(WHAT THE TASK REQUIRES):
Across all entries below, how many lines include "TubeEntry"? Answer with the number alone.

(EXTRACTED MATERIAL):

-- ==== Sys2Proof/Machine/Agreement.lean ====
section
/-! DEFINITION. The Agreement Unit (chapter 8): malformed calls, the test that starts a comparison,
the comparison itself and its outcomes. -/

namespace Sys2Proof.Machine

/-! Submitted calls (R148). -/

/-- Whether an entry of a submitted call is well formed (R148). -/
def goodEntry (e : CallEntry) : Bool :=
  decide (1 ≤ e.classCode ∧ e.classCode ≤ 15 ∧ e.depth ≤ 100 ∧ e.offset ≤ Config.maxOffset)
    && match e.landmark with
      | none => true
      | some l => decide (1 ≤ l ∧ l ≤ Config.maxLandmarks)

/-- Whether a submitted call is well formed (R148). -/
def goodCall (c : SubmittedCall) : Bool :=
  match c.kind with
  | .notUsable => false
  | .indications =>
    decide (1 ≤ c.entries.length ∧ c.entries.length ≤ Config.maxCallEntries)
      && c.entries.all goodEntry
  | .ndd | .retestRequired => c.entries.isEmpty

/-- A submitted call as the part stores it (R149, R162). -/
def acceptCall (c : SubmittedCall) (source : CallSource) (time traverse : Nat) : Call :=
  { kind := c.kind, entries := c.entries, source := source, time := time, traverse := traverse }

/-! When a comparison runs (R146, R151). -/

/-- The second call of a tube (R146): the secondary call, or the automatic call of its current
traverse. -/
def State.secondCall (s : State) (t : TubeEntry) : Option Call :=
  match s.mode with
  | .analyst => t.secondary
  | .automatic => (t.traverse.bind s.trav?).bind (·.autoCall)

/-- The state of the bracket a tube's bracket number names. -/
def State.bracketState? (s : State) (t : TubeEntry) : Option BracketState :=
  (t.bracket.bind s.bracket?).map (·.state)

/-- The comparison that the test of R151 lets start on a tube: the tube is ACQUIRED, both calls are
present on its current traverse, and its bracket is CLOSED_GOOD. -/
def State.comparable (s : State) (t : TubeEntry) : Option Comparison :=
  match t.traverse, t.primary, s.secondCall t with
  | some id, some p, some q =>
    if t.state = .acquired ∧ p.traverse = id ∧ q.traverse = id
        ∧ s.bracketState? t = some .closedGood then
      some { pos := t.pos, traverse := id, primary := p, second := q, limits := s.limits }
    else none
  | _, _, _ => none

/-- The comparison of a tube in hand (R151). -/
def State.comparison? (s : State) (p : Pos) : Option Comparison :=
  s.comparisons.find? fun c => c.pos == p

/-- Abandons the comparison of a tube in hand (R152). -/
def State.dropComparison (s : State) (p : Pos) : State :=
  { s with comparisons := s.comparisons.filter fun c => c.pos != p }

/-- Begins a comparison (R152). -/
def State.beginComparison (s : State) (c : Comparison) : State :=
  { s with comparisons := s.comparisons ++ [c] }

/-- The test made by a hand-over or by the notice that a tube is ACQUIRED (R151): it begins a
comparison unless one of the tube is in hand. -/
def State.testComparison (s : State) (p : Pos) : State :=
  match s.tube? p with
  | none => s
  | some t =>
    match s.comparison? p, s.comparable t with
    | none, some c => s.beginComparison c
    | _, _ => s

/-! The comparison (R153 to R156). -/

/-- Whether an entry stands before another in pull order (R154). -/
def entryBefore (a b : CallEntry) : Bool :=
  match a.landmark, b.landmark with
  | none, some _ => true
  | some _, none => false
  | none, none => decide (a.offset < b.offset)
  | some l, some m => decide (l < m ∨ (l = m ∧ a.offset < b.offset))

/-- Puts an entry behind all that do not come after it. -/
def insertEntry (e : CallEntry) : List CallEntry → List CallEntry
  | [] => [e]
  | f :: rest => if entryBefore e f then e :: f :: rest else f :: insertEntry e rest

/-- The reportable entries of a call in pull order (R154). -/
def reportable (threshold : Nat) (entries : List CallEntry) : List CallEntry :=
  (entries.filter fun e => decide (threshold ≤ e.depth)).foldl (fun acc e => insertEntry e acc) []

/-- The difference of two offsets. -/
def offsetDiff (a b : CallEntry) : Nat := (a.offset - b.offset) + (b.offset - a.offset)

/-- Whether an entry of the second list is a candidate for a primary entry (R155). -/
def candidate (tol : Nat) (p q : CallEntry) : Bool :=
  decide (p.landmark = q.landmark ∧ offsetDiff p q ≤ tol)

/-- The candidate chosen for a primary entry, by its place in the second list (R155): the smallest
difference, the earliest on a tie. `k` is the place of the list's head. -/
def chooseFrom (tol : Nat) (p : CallEntry) : Nat → List CallEntry → Option (Nat × CallEntry) →
    Option (Nat × CallEntry)
  | _, [], best => best
  | k, q :: rest, best =>
    let next :=
      if candidate tol p q then
        match best with
        | none => some (k, q)
        | some b => if offsetDiff p q < offsetDiff p b.2 then some (k, q) else some b
      else best
    chooseFrom tol p (k + 1) rest next

/-- The result of the matching: the pairs in primary pull order, the primary entries left unmatched
and the second-list entries left unmatched. -/
structure Matching where
  pairs : List (CallEntry × CallEntry)
  lonePrimary : List CallEntry
  loneSecond : List CallEntry
  deriving DecidableEq, Repr

/-- The greedy matching in pull order (R155). -/
def matchEntries (tol : Nat) : List CallEntry → List CallEntry → Matching
  | [], second => ⟨[], [], second⟩
  | p :: rest, second =>
    match chooseFrom tol p 0 second none with
    | none =>
      let m := matchEntries tol rest second
      { m with lonePrimary := p :: m.lonePrimary }
    | some (k, q) =>
      let m := matchEntries tol rest (second.eraseIdx k)
      { m with pairs := (p, q) :: m.pairs }

/-- Whether a matched pair differs in depth by more than the tolerance (R156). -/
def tooDeep (tol : Nat) (x : CallEntry × CallEntry) : Bool :=
  decide (tol < (x.1.depth - x.2.depth) + (x.2.depth - x.1.depth))

/-- The entry of the final call that a matched pair gives (R157). -/
def agreedEntry (x : CallEntry × CallEntry) : CallEntry :=
  { x.1 with depth := max x.1.depth x.2.depth }

/-- Whether a call counts as RETEST_REQUIRED in a comparison (R153). -/
def asksRetest (c : Call) : Bool := c.kind == .retestRequired || c.kind == .notUsable

/-- The decision over the matched lists (R156, R157). -/
def decideMatching (depthTol : Nat) (m : Matching) : CompareOutcome :=
  match m.lonePrimary, m.loneSecond, m.pairs.find? (tooDeep depthTol) with
  | e :: _, _, _ => .disagreement (.unmatchedPrimary e)
  | [], e :: _, _ => .disagreement (.unmatchedSecond e)
  | [], [], some x => .disagreement (.depth x.1 x.1.depth x.2.depth)
  | [], [], none =>
    if m.pairs = [] then .agreement .ndd [] else .agreement .indications (m.pairs.map agreedEntry)

/-- The entries that a call brings to the matching (R154): an NDD call brings none. -/
def findings (threshold : Nat) (c : Call) : List CallEntry :=
  if c.kind = .indications then reportable threshold c.entries else []

/-- The outcome of a comparison (R153 to R157), worked on its snapshot. ONE_RETEST carries the source of
the call that counts as RETEST_REQUIRED: the role of that call, and AUTOMATIC for a NOT_USABLE automatic
call, which no role made (the model's choice, log entry 41). -/
def Comparison.outcome (c : Comparison) : CompareOutcome :=
  if asksRetest c.primary && asksRetest c.second then .bothRetest
  else if asksRetest c.primary then .disagreement (.oneRetest c.primary.source)
  else if asksRetest c.second then .disagreement (.oneRetest c.second.source)
  else
    decideMatching c.limits.depthTol
      (matchEntries c.limits.locTol (findings c.limits.reporting c.primary)
        (findings c.limits.reporting c.second))

/-- Applies the outcome of a comparison to the tube entry (R33, R157 to R160), if the tube is still
ACQUIRED on the traverse compared. On BOTH_RETEST the invalidation stands before TUBE_RETEST (log entry
21). -/
def State.applyOutcome (s : State) (c : Comparison) : State :=
  match s.tube? c.pos with
  | none => s
  | some t =>
    if t.state = .acquired ∧ t.traverse = some c.traverse then
      match c.outcome with
      | .agreement kind entries =>
        s.decideTube c.pos
          { kind := kind, entries := entries, source := .agreement, time := s.time
            traverse := c.traverse }
      | .disagreement d =>
        (s.moveTube c.pos .resolution id).raise (.tubeResolution c.pos c.traverse d)
      | .bothRetest => s.retestTube c.pos .bothRetest false (some c.traverse)
    else s

end Sys2Proof.Machine
end

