-- ==== Sys2Proof/Machine/CalEvents.lean ====
section
/-! DEFINITION. The meanings of the ends of the work of the Calibration Unit and the Agreement Unit
(chapters 7 and 8). An end of work that is not in hand changes nothing (log entry 14). -/

namespace Sys2Proof.Machine

/-- CALIBRATION_VERDICT (R124 to R128): the evaluation in hand on a channel ends with its verdict. -/
def execCalibrationVerdict (ch : Chan) (s : State) : Host.Outcome State Fault Refusal :=
  s.act fun s =>
    match s.attempt? ch with
    | none => s
    | some a =>
      match a.stage, s.trav? a.traverse, s.standard? a.standard with
      | .evaluating, some t, some std =>
        match evaluate std t with
        | .error r => s.rejectCalibration ch a r
        | .ok f => s.acceptCalibration ch a f
      | _, _, _ => s

/-- BRACKET_AGE_LIMIT (R134, R135): the clock of a channel's open bracket has reached its interval,
and cal_due is set with cause AGE. Before that time, and on a bracket that is already due, there is
no age limit to take (log entry 14). -/
def execBracketAgeLimit (ch : Chan) (s : State) : Host.Outcome State Fault Refusal :=
  s.act fun s => if s.reached (s.ageDue ch) then s.setCalDue ch .age else s

/-- The tube that a sweep presents with a traverse: the one the live traverse was pulled on, if that
tube is ACQUIRED with this traverse current (R32, R140). -/
def State.presented (s : State) (id : Nat) : Option Traverse :=
  match s.trav? id with
  | none => none
  | some t =>
    match t.target with
    | .standard _ => none
    | .tube p =>
      match s.tube? p with
      | none => none
      | some e => if e.state = .acquired ∧ e.traverse = some id then some t else none

/-- One presentation of a CLOSED_FAIL sweep (R32, R141): a tube still ACQUIRED on the traverse goes to
RETEST with cause BRACKET_FAIL, its traverse is made INVALIDATED and TUBE_RETEST is raised, in that order
(log entry 21), and the retest count rises. -/
def State.presentFail (s : State) (n id : Nat) : State :=
  match s.presented id with
  | none => s
  | some t =>
    match t.target with
    | .standard _ => s
    | .tube p =>
      (s.retestTube p .bracketFail false (some id)).modBracket n fun b =>
        { b with retests := some (b.retests.getD 0 + 1) }

/-- One hand-over of a CLOSED_GOOD sweep (R140): a tube ACQUIRED on the COMPLETE traverse is handed to
the Agreement Unit, which makes its test. -/
def State.presentGood (s : State) (id : Nat) : State :=
  match s.presented id with
  | none => s
  | some t =>
    match t.target with
    | .standard _ => s
    | .tube p => if t.state = .complete then s.testComparison p else s

/-- One presentation of the running sweep of bracket `n` whose verdict is `verdict` (R139): the next
id that names a live traverse leaves the list and is presented, and the sweep ends when none is
left. -/
def State.sweepStep (s : State) (n : Nat) (verdict : BracketState)
    (present : State → Nat → State) : State :=
  match s.bracket? n with
  | none => s
  | some b =>
    if b.sweep = .running ∧ b.state = verdict then
      match s.sweepLeft b with
      | [] => s.settleSweep n
      | id :: rest =>
        (present (s.modBracket n fun b => { b with toPresent := rest }) id).settleSweep n
    else s

/-- CLOSED_FAIL_PRESENTATION (R32, R139, R141). -/
def execClosedFailPresentation (bracket : Nat) (s : State) : Host.Outcome State Fault Refusal :=
  s.act fun s => s.sweepStep bracket .closedFail fun s id => s.presentFail bracket id

/-- CLOSED_GOOD_HANDOVER (R139, R140). -/
def execClosedGoodHandover (bracket : Nat) (s : State) : Host.Outcome State Fault Refusal :=
  s.act fun s => s.sweepStep bracket .closedGood State.presentGood

/-- COMPARISON_END (R33, R152, R156): the comparison of a tube in hand delivers its outcome. -/
def execComparisonEnd (row col : Nat) (s : State) : Host.Outcome State Fault Refusal :=
  s.act fun s =>
    match s.comparison? ⟨row, col⟩ with
    | none => s
    | some c => (s.dropComparison c.pos).applyOutcome c

end Sys2Proof.Machine
end

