-- ==== Sys2Proof/Machine/Operands.lean ====
section
/-! DEFINITION. The admitted values of request arguments, and the clamping of limits, windows and
rectangles (chapter 1, R40, R172). -/

namespace Sys2Proof.Machine

/-! Ranges. -/

/-- Whether a value lies from `lo` to `hi`. -/
def within (lo hi v : Nat) : Bool := decide (lo ≤ v ∧ v ≤ hi)

/-- The admitted arguments of DEFINE_GEOMETRY (R3). -/
def goodGeometry (cls count length : Nat) : Bool :=
  decide (cls ≤ 15) && within 2 40 count && within 1000 30000 length

/-- The admitted rows and columns of a run (R5, R7). -/
def goodRun (row col1 col2 : Nat) : Bool :=
  within 1 255 row && within 1 255 col1 && within 1 255 col2 && decide (col1 ≤ col2)

/-- The admitted arguments of DEFINE_TUBES (R5). -/
def goodTubes (row col1 col2 cls : Nat) : Bool := goodRun row col1 col2 && decide (cls ≤ 15)

/-- Whether the bounds of a window or rectangle stand in order, on the values as given (R13, R14). -/
def rectOrdered (w : Rect) : Bool := decide (w.rowLo ≤ w.rowHi ∧ w.colLo ≤ w.colHi)

/-- The channel a request names, if it is one of 0 to 3 (R13, R66, R171). -/
def chanOf (n : Nat) : Option Chan := if h : n < 4 then some ⟨n, h⟩ else none

/-- The admitted arguments of SCAN_TUBES (R40). -/
def goodScan (row col : Nat) (states : List TubeState) (count : Nat) : Bool :=
  decide (row ≠ 0 ∧ col ≠ 0 ∧ states ≠ []) && within 1 32 count

/-- The admitted arguments of READ_PAGES (R172). -/
def goodPages (first count : Nat) : Bool := within 1 256 count && decide (first ≤ 1170)

/-! Clamping (R8, R13, R14). -/

/-- A value moved to the nearest end of its range (R8). -/
def clampTo (lo hi v : Nat) : Nat := if v < lo then lo else if hi < v then hi else v

/-- A row or column bound clamped into 1 to 255 (R13). -/
def clampBound (v : Nat) : Nat := clampTo 1 255 v

/-- A window or rectangle with each bound clamped (R13, R14). -/
def clampRect (w : Rect) : Rect :=
  { rowLo := clampBound w.rowLo, rowHi := clampBound w.rowHi
    colLo := clampBound w.colLo, colHi := clampBound w.colHi }

/-- The nine limits clamped into their ranges (R8). -/
def Limits.clamp (l : Limits) : Limits :=
  { plug := clampTo 20 100 l.plug, reporting := clampTo 5 50 l.reporting
    depthTol := clampTo 5 20 l.depthTol, locTol := clampTo 5 100 l.locTol
    detection := clampTo 10 2000 l.detection, landmark := clampTo 100 30000 l.landmark
    gap := clampTo 1 64 l.gap, interval := clampTo 1 8 l.interval
    capacity := clampTo 16 512 l.capacity }

/-- The limits with the values present in a SET_LIMITS in place of those held (R9). -/
def Limits.present (l : Limits) (v : LimitArgs) : Limits :=
  { plug := v.plug.getD l.plug, reporting := v.reporting.getD l.reporting
    depthTol := v.depthTol.getD l.depthTol, locTol := v.locTol.getD l.locTol
    detection := v.detection.getD l.detection, landmark := v.landmark.getD l.landmark
    gap := v.gap.getD l.gap, interval := v.interval.getD l.interval
    capacity := v.capacity.getD l.capacity }

/-- The limits after an accepted SET_LIMITS (R9): each value present is clamped, each absent one
keeps the limit held. -/
def Limits.apply (l : Limits) (v : LimitArgs) : Limits :=
  let c := (l.present v).clamp
  { plug := if v.plug.isSome then c.plug else l.plug
    reporting := if v.reporting.isSome then c.reporting else l.reporting
    depthTol := if v.depthTol.isSome then c.depthTol else l.depthTol
    locTol := if v.locTol.isSome then c.locTol else l.locTol
    detection := if v.detection.isSome then c.detection else l.detection
    landmark := if v.landmark.isSome then c.landmark else l.landmark
    gap := if v.gap.isSome then c.gap else l.gap
    interval := if v.interval.isSome then c.interval else l.interval
    capacity := if v.capacity.isSome then c.capacity else l.capacity }

end Sys2Proof.Machine
end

(SOLUTION TO THIS EXERCISE):
3